The full year of bad decisions soured the masses,
and fans dropped the team. Just like Bowman drops passes.

C is for Concrete Circles cars beware
and for Canwest Corp as it collapsed in despair,
Combat around the Canadian Wheat Board,
"Consultations" our planners clearly ignored,
Curve FM, Crocus, Creswin, Crop failures, gee --
sure seems that 'C' starts every catastrophe.

D, the Downtown, bears its closest relation
to lawless post-apocalypse civ'lization;
landowners plop lit signs in illegal spots
and tear up local parks for surface parking lots.
Even this carte blanche fails to attract marquee sellers;
the suburbs get IKEA, Downtown gets Zellers.

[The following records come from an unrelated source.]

-- ==== Sys2Proof/Laws/PerInstr.lean ====
section
/-! SUPPORT. Statements about the instruction as syntax, one lemma per constructor. -/

namespace Sys2Proof.Laws.RoundTrip

/-- A well-formed instruction is what its own word decodes to (30_encoding.md R91, R94). -/
def Statement (i : Instr) : Prop := i.wf = true → decode (encode i) = .ok i

theorem nop : Statement .nop := fun _ => rfl

theorem capq : Statement .capq := fun _ => rfl

theorem chkfit : Statement .chkfit := fun _ => rfl

theorem chkfitt : Statement .chkfitt := fun _ => rfl

theorem ilv : Statement .ilv := fun _ => rfl

theorem ilvt : Statement .ilvt := fun _ => rfl

theorem dilv : Statement .dilv := fun _ => rfl

theorem dilvt : Statement .dilvt := fun _ => rfl

end Sys2Proof.Laws.RoundTrip
end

E is for Evan Maud, twenty years old
when the mean old cops stranded him out in the cold,
wearing only some stranger's sweater and a frown
as they dumped him to die on the outskirts of town.
A sad story, t'was true, 'till it turned out he lied;
Public Mischief his charge now for tales falsified.

F for Fort Richmond, where stadiums go
(after Polo, downtown, and Point Douglas said no)
in a very rare case, an odd Winnipeg quirk:
the one time "Not In My Back Yard" failed to work.
David Asper then received four million in pay,
not to finish the job, but to just go away.

G is for Gold -- Mr. Marty, that is,
who was speedily bounced from the radio biz
through a series of measures so covert and swift
that nobody quite knows how he earned the short shrift.
There has since been scant answer to RRC queries,
but if you'll ask Gold, I'm sure he'll share his theories.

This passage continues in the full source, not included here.